Geography of Language - Major Linguistic regions of the World
Language is a significant parameter of cultural regions demarcation. There are more than 5000 spoken languages in global profile.
The study of geography of language is based on the construction of Isoglosses, i.e. imaginary line within which same linguistic family is applicable.
Let’s see the major linguistic regions of the world.
Major Linguistic regions of the World
On the basis of major linguistic families, 12 linguistic regions have been demarcated globally. These include:
- Indo-European Linguistic Family: It includes the languages, such as English, German, French, Russian, Baltic, Slavic, Roman and Portuguese. They cover entire Anglo-America, Latin America, Europe, Oceania.

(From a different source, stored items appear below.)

/-! ## DSET (R60, R219) -/

/-- A descriptor with a field written from the low bits of a word (R60, R219). -/
def Desc.setField (d : Desc) (f : Nat) (v : Word) : Desc :=
  match f with
  | 0 => { d with level := v.setWidth 3 }
  | 1 => { d with fmt := v.setWidth 4 }
  | 2 => { d with swz := v.setWidth 3 }
  | 3 => { d with db := v.getLsbD 0 }
  | 4 => { d with ro := v.getLsbD 0 }
  | 5 => { d with base := v.setWidth 48 }
  | 6 => { d with rows := v.setWidth 16 }
  | 7 => { d with cols := v.setWidth 16 }
  | 8 => { d with rstride := v.setWidth 32 }
  | 9 => { d with estride := v.setWidth 16 }
  | 10 => { d with sbase := v.setWidth 48 }
  | 11 => { d with sstride := v.setWidth 24 }
  | 12 => { d with fill := v.setWidth 32 }
  | 13 => { d with apidx := v.setWidth 4 }
  | 14 => { d with shbase := v.setWidth 24 }
  | _ => d

/-- The cases of R60 in which DSET of field f with value v raises ILLEGAL_INSTR. -/
def dsetIllegal (d : Desc) (f : Nat) (v : Word) : Bool :=
  15 ≤ f || (f = 0 && (5 ≤ v.toNat % 8 || d.bound)) || (f = 1 && 12 ≤ v.toNat % 16) || (f = 2 && 5 ≤ v.toNat % 8) ||
  ((f = 3 || f = 14) && d.shw)

/-- Descriptor n of the core of the step. -/
def State.desc (s : State) (n : Nat) : Desc := lget s.me.descs n Desc.zero

/-- DSET (R60, R219): the field is seen from c + 2 on. -/
def execDset (n : BitVec 4) (f a : BitVec 5) (s : State) : Res :=
  seqRun (.dset n f a) anyPlace (fun s =>
    if dsetIllegal (s.desc n.toNat) f.toNat (s.rd a) then s.illegal (.dset n f a)
    else (s.addLat 0 2 (.dfield n.toNat f.toNat (s.rd a))).next1) s

/-! ## Unpinning (R71, R221) -/

/-- Descriptor operands of a word, those that a flag of the word says it has. -/
def namedBy (l : List (Bool × BitVec 4)) : List Nat := (l.filter (·.1)).map (·.2.toNat)

/-- The descriptors that an engine word names: a field that is RES0 or holds something else names none (R71, R295). -/
def engDescNums : Instr → List Nat
  | .vld w => [w.desc.toNat]
  | .vst w => [w.desc.toNat]
  | .vldx w => [w.desc.toNat]
  | .vlut w => [w.desc.toNat]
  | .mmul w => [w.a.toNat, w.b.toNat]
  | .mmuls w => [w.a.toNat, w.b.toNat, w.c.toNat]
  | .mlatx w => [w.a.toNat, w.b.toNat]
  | .mlata w => [w.a.toNat, w.b.toNat]
  | .mload w => [w.a.toNat]
  | .mdrain w => namedBy [(w.arg.getLsbD 4, w.a), (w.arg.getLsbD 3, w.b), (!w.arg.getLsbD 9, w.c)]
  | .wxload w => [w.a.toNat]
  | .mfread w => [w.src.toNat]
  | .dfill w => [w.dst.toNat]
  | .dataSrel w => [w.dst.toNat]
  | .dataSacq w => namedBy [(true, w.dst), (!w.arg.getLsbD 13, w.src)]
  | .datom w => namedBy [(true, w.dst), (true, w.src), (w.arg.getLsbD 6, w.aux)]
  | .dcomp w => namedBy [(true, w.dst), (true, w.src), (w.arg.getLsbD 2, w.aux)]
  | i => match i with
    | .tmov w | .dload w | .dstore w | .dphst w => namedBy [(true, w.dst), (true, w.src), (w.arg.getLsbD 13 && w.arg.getLsbD 7, w.aux)]
    | .dgather w | .dscatter w | .mfbuild w => [w.dst.toNat, w.src.toNat, w.aux.toNat]
    | .dmcast w | .dexp w | .dtrans w | .cmfetch w | .tsupd w => [w.dst.toNat, w.src.toNat]
    | _ => []

/-- The 48-bit engine word at a score-memory address (R186). -/
def Core.wordAt (c : Core) (a : Nat) : Nat := c.code a 6

/-- Whether a passage names descriptor d. -/
def Core.passageNames (c : Core) (u : Eng) (q : QEntry) (d : Nat) : Bool :=
  (List.range q.len).any fun i => (engDescNums (decodeEng u (BitVec.ofNat 48 (c.wordAt (q.addr + 6 * i))))).contains d

/-- The passages that must retire before a DUNBIND of descriptor d releases its pages: for each engine, the number of
retired passages to reach (R71). -/
def Core.unpinDeps (c : Core) (d : Nat) : List (Nat × Nat) :=
  [Eng.vec, .mtx, .data].filterMap fun u =>
    let e := lget c.engs (engIdx u) Engine.zero
    let named := (List.range e.q.length).filter fun i =>
      match e.q[i]? with | some q => c.passageNames u q d | none => false
    match named.getLast? with
    | some i => some (engIdx u, e.count + i + 1)
    | none => none

/-- Descriptor d of core k is unbound: its pages wait for the passages that name it (R71). -/
def State.startUnpin (s : State) (k d : Nat) : State :=
  s.modCore k fun c => { c with unpins := c.unpins ++ [{ pins := (lget c.descs d Desc.zero).pins, deps := c.unpinDeps d }] }

/-- Whether a page release is due (R71). DESIGN CHOICE: a passage has retired when the last repeat of its last word has issued (log 99). -/
def Core.unpinDue (c : Core) (u : Unpin) : Bool :=
  u.deps.all fun (e, n) => n ≤ (lget c.engs e Engine.zero).count || (c.run.berth.isNone)

/-- Key of a pinned page: its target and physical base. -/
def Pin.key (p : Pin) : Nat := p.tgt * 2 ^ 52 + p.page

/-- The in-flight counter of a page changed (R70, R71). -/
def bumpPage (l : List (Nat × Nat)) (key : Nat) (up : Bool) : List (Nat × Nat) :=
  if up then
    if l.any fun x => x.1 = key then l.map fun x => if x.1 = key then (key, x.2 + 1) else x else l ++ [(key, 1)]
  else (l.map fun x => if x.1 = key then (key, x.2 - 1) else x).filter fun x => x.2 != 0

/-- The distinct pages of pins. -/
def pinPages (ps : List Pin) : List Nat := ps.foldl (fun l p => if l.contains p.key then l else l ++ [p.key]) []

/-- The counters of the pages of pins changed. -/
def State.bumpPins (s : State) (ps : List Pin) (up : Bool) : State :=
  { s with mem := { s.mem with pinned := (pinPages ps).foldl (fun l k => bumpPage l k up) s.mem.pinned } }

/-- PAGE_UNPIN (R71): the first page release of the core that is due. -/
def execPageUnpin (s : State) : Res :=
  let c := s.me
  match c.unpins.find? c.unpinDue with
  | some u => ok ((s.modMe fun c => { c with unpins := c.unpins.erase u }).bumpPins u.pins false)
  | none => ok s

/-- DUNBIND (R221): without effect when unbound. -/
def State.dunbind (s : State) (n : Nat) : State :=
  if (s.desc n).bound then (s.startUnpin s.cur.core n).addLat 0 1 (.unbind n) else s

/-! ## Aperture views (R65, R66) -/

/-- BUDGET, BFMT, BCOLS, BROWS, SIDEBASE of an aperture (R64). -/
def State.aperBudget (s : State) (n : Nat) : Nat := ((s.aperWord n 0).extractLsb' 59 2).toNat
def State.aperBfmt (s : State) (n : Nat) : Nat := ((s.aperWord n 0).extractLsb' 57 2).toNat
def State.aperBcols (s : State) (n : Nat) : Nat := ((s.aperWord n 1).extractLsb' 48 16).toNat
def State.aperBrows (s : State) (n : Nat) : Nat := ((s.aperWord n 1).extractLsb' 32 16).toNat
def State.aperSide (s : State) (n : Nat) : Nat := ((s.aperWord n 3).extractLsb' 0 48).toNat

/-- The FMT code of a BFMT code (R59, R64). -/
def bfmtFmt (b : Nat) : Nat := lget [8, 9, 2] b 12

/-- Bytes of a coded block, by BUDGET code (R64, R110). -/
def blockBytes (b : Nat) : Nat := 4 * (b + 1)

/-- First row and column of a descriptor on a BTC aperture (R66). -/
def Desc.btcRow (d : Desc) : Nat := d.base.toNat / 2 ^ 24
def Desc.btcCol (d : Desc) : Nat := d.base.toNat % 2 ^ 24

/-- Whether a descriptor meets the conditions of R66 on its BTC aperture. -/
def State.btcOk (s : State) (d : Desc) : Bool :=
  let n := d.apidx.toNat
  d.btcRow % 4 = 0 && d.btcCol % 4 = 0 && d.rows.toNat % 4 = 0 && d.cols.toNat % 4 = 0 && d.rstride = 0 &&
  d.estride = 0 && d.swz = 0 && d.fmt.toNat = bfmtFmt (s.aperBfmt n) &&
  d.btcRow + d.rows.toNat ≤ 4 * s.aperBrows n && d.btcCol + d.cols.toNat ≤ 4 * s.aperBcols n

/-- The checks on a LEVEL 4 descriptor beyond those of `descFault` (R63, R65, R66): the data region and, of a RAW or RO view, the scale
region lie within LEN. A word reads APER[n] as each of its repeats issues; whether a later repeat keeps the register as repeat 0 found it R67
leaves open (log 81). -/
def State.viewFault (s : State) (unit n : Nat) (d : Desc) (write : Bool) : Option FaultRec :=
  if d.level != 4 then none
  else
    let x := d.apidx.toNat
    if !s.aperValid x then some (permD unit n)
    else if write && s.aperKind x = 2 then some (permD unit n)
    else if s.aperKind x = 1 then if s.btcOk d then none else some (permD unit n)
    else if outside (s.aperLen x) (d.region d.base.toNat) ||
        (match d.scaleRegion with | some r => outside (s.aperLen x) r | none => false) then some (permD unit n)
    else none

/-- The fault of a sequencer instruction that takes descriptor n (R63, R296). -/
def State.takesFault (s : State) (n : Nat) (d : Desc) : Option FaultRec :=
  firstFault [s.descFault s.cur.core 0 n d false, s.viewFault 0 n d false]

/-- DUNBIND (R221): without effect when unbound; of a bound descriptor the checks of R63 are made. -/
def execDunbind (n : BitVec 4) (s : State) : Res :=
  seqRun (.dunbind n) mainSlot (fun s =>
    let d := s.desc n.toNat
    match (if d.bound then s.takesFault n.toNat d else none) with
    | some f => s.takeFault f
    | none => (s.dunbind n.toNat).next1) s

/-- The virtual address ranges (first byte, end) that DBIND translates (R70, R220). -/
def State.bindRanges (s : State) (d : Desc) : List (Nat × Nat) :=
  let span (b : Nat) (r : Int × Int) : Nat × Nat := (((b : Int) + r.1).toNat, ((b : Int) + r.2 + 1).toNat)
  let scales (b : Nat) := match d.scaleRegion with | some r => [span b r] | none => []
  if d.level = 3 then span 0 (d.region d.base.toNat) :: scales 0
  else
    let x := d.apidx.toNat
    if s.aperKind x = 1 then
      (List.range (d.rows.toNat / 4)).flatMap fun i =>
        let first := (d.btcRow / 4 + i) * s.aperBcols x + d.btcCol / 4
        let nb := d.cols.toNat / 4
        let bb := blockBytes (s.aperBudget x)
        [(s.aperVbase x + first * bb, s.aperVbase x + (first + nb) * bb), (s.aperSide x + first, s.aperSide x + first + nb)]
    else span (s.aperVbase x) (d.region d.base.toNat) :: scales (s.aperVbase x)

/-! ## Translation (R68, R69) -/

/-- A leaf: virtual base, size, target, physical base; or a fault: code, SUB. -/
structure Leaf where
  va   : Nat
  size : Nat
  tgt  : Nat
  pa   : Nat
  deriving DecidableEq, Repr

/-- Index and page size of a level (R68). -/
def ptIndex (lvl va : Nat) : Nat :=
  if lvl = 1 then va / 2 ^ 37 % 2048 else if lvl = 2 then va / 2 ^ 28 % 512 else va / 2 ^ 19 % 512
def ptPage (lvl : Nat) : Nat := if lvl = 1 then 2 ^ 37 else if lvl = 2 then 2 ^ 28 else 2 ^ 19

/-- A walk from level `lvl` at table `root` for an access that needs RD, W, or both in its leaf (R69). -/
def State.walk (s : State) (rd w : Bool) (va : Nat) : Nat → Nat → Nat → (Nat × Nat) ⊕ Leaf
  | 0, lvl, _ => .inl (0x04, lvl)
  | fuel + 1, lvl, root =>
    if Config.hbmSize ≤ root then .inl (0x04, lvl - (if lvl = 1 then 0 else 1))
    else
      let e := s.gNat 0 (root + 8 * ptIndex lvl va) 8
      let addr := e / 2 ^ 12 % 2 ^ 40 * 2 ^ 12
      let tgt := e / 2 ^ 62
      let leaf := e / 2 % 2 = 1
      if e % 2 = 0 || e / 2 ^ 52 % 2 ^ 10 != 0 || e / 2 ^ 4 % 2 ^ 8 != 0 || tgt = 3 then .inl (0x04, lvl)
      else if leaf then
        if addr % ptPage lvl != 0 || (tgt = 0 && Config.hbmSize ≤ addr) then .inl (0x04, lvl)
        else if (rd && e / 4 % 2 = 0) || (w && e / 8 % 2 = 0) then .inl (0x05, 0)
        else .inr { va := va / ptPage lvl * ptPage lvl, size := ptPage lvl, tgt := tgt, pa := addr }
      else if tgt != 0 || lvl = 3 || Config.hbmSize ≤ addr then .inl (0x04, lvl)
      else s.walk rd w va fuel (lvl + 1) addr

/-- The translation of a virtual address from a level-1 table for an access that needs RD, W, or both. -/
def State.translate (s : State) (root : Nat) (rd w : Bool) (va : Nat) : (Nat × Nat) ⊕ Leaf :=
  if 2 ^ 48 ≤ va then .inl (0x04, 1) else s.walk rd w va 3 1 root

/-- The physical runs (target, address, length) of n bytes from a virtual address on, or the address that does not translate. -/
def State.xlateVa (s : State) (root : Nat) (rd w : Bool) : Nat → Nat → Nat → Nat ⊕ List (Nat × Nat × Nat)
  | 0, _, _ => .inr []
  | fuel + 1, va, n =>
    if n = 0 then .inr []
    else match s.translate root rd w va with
      | .inl _ => .inl va
      | .inr lf =>
        let l := Nat.min n (lf.va + lf.size - va)
        match s.xlateVa root rd w fuel (va + l) (n - l) with
        | .inl a => .inl a
        | .inr r => .inr ((lf.tgt, lf.pa + (va - lf.va), l) :: r)

/-- The physical runs of n bytes from va on; a page has at least 512 KiB (R68). -/
def State.runsOf (s : State) (root : Nat) (rd w : Bool) (va n : Nat) : Nat ⊕ List (Nat × Nat × Nat) :=
  s.xlateVa root rd w (n / 2 ^ 19 + 2) va n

A subfamily of Indo-European languages is Indo-Iranian, which includes Pakhtu (or Pashtu), Persian and Hindi - this realm includes Afghanistan, Iran and northern parts of South Asia.
- Ural-Altaic Linguistic Family: It includes Finnic, Mongol, Kazak and Turkish languages. It relates to central Asia and some parts of Europe.
- Japanese-Korean Linguistic Family: Spoken in some parts of East Asia.
- Chinese-Tibetan Linguistic Family: It includes the languages Mandarin, Burmese and Thai. It relates to East Asia and parts of South-East Asia.
- Austro-Asiatic Linguistic Family: It includes Khmer, Laotian and relates to mainland South-East Asia.
- Malaya-Polynesia Linguistic Family: It relates to the island archipelago of South-East Asia, and includes languages like Dayak (Indonesia), Filipino.
- Dravidian Linguistic Family: Found in peninsular India and Sri Lanka.
- Afro-Asiatic Linguistic Family: Found in South West Asia and Northern Africa, e.g. Arabic language.
- Saharan Linguistic Family
- Sudanic Linguistic Family: Found in Sub-Saharan region.
- Niger-Congo Linguistic Family: Found in West to Central Africa, e.g. Bantu language.
- Khoisan Linguistic Family: Found in southern parts of Africa.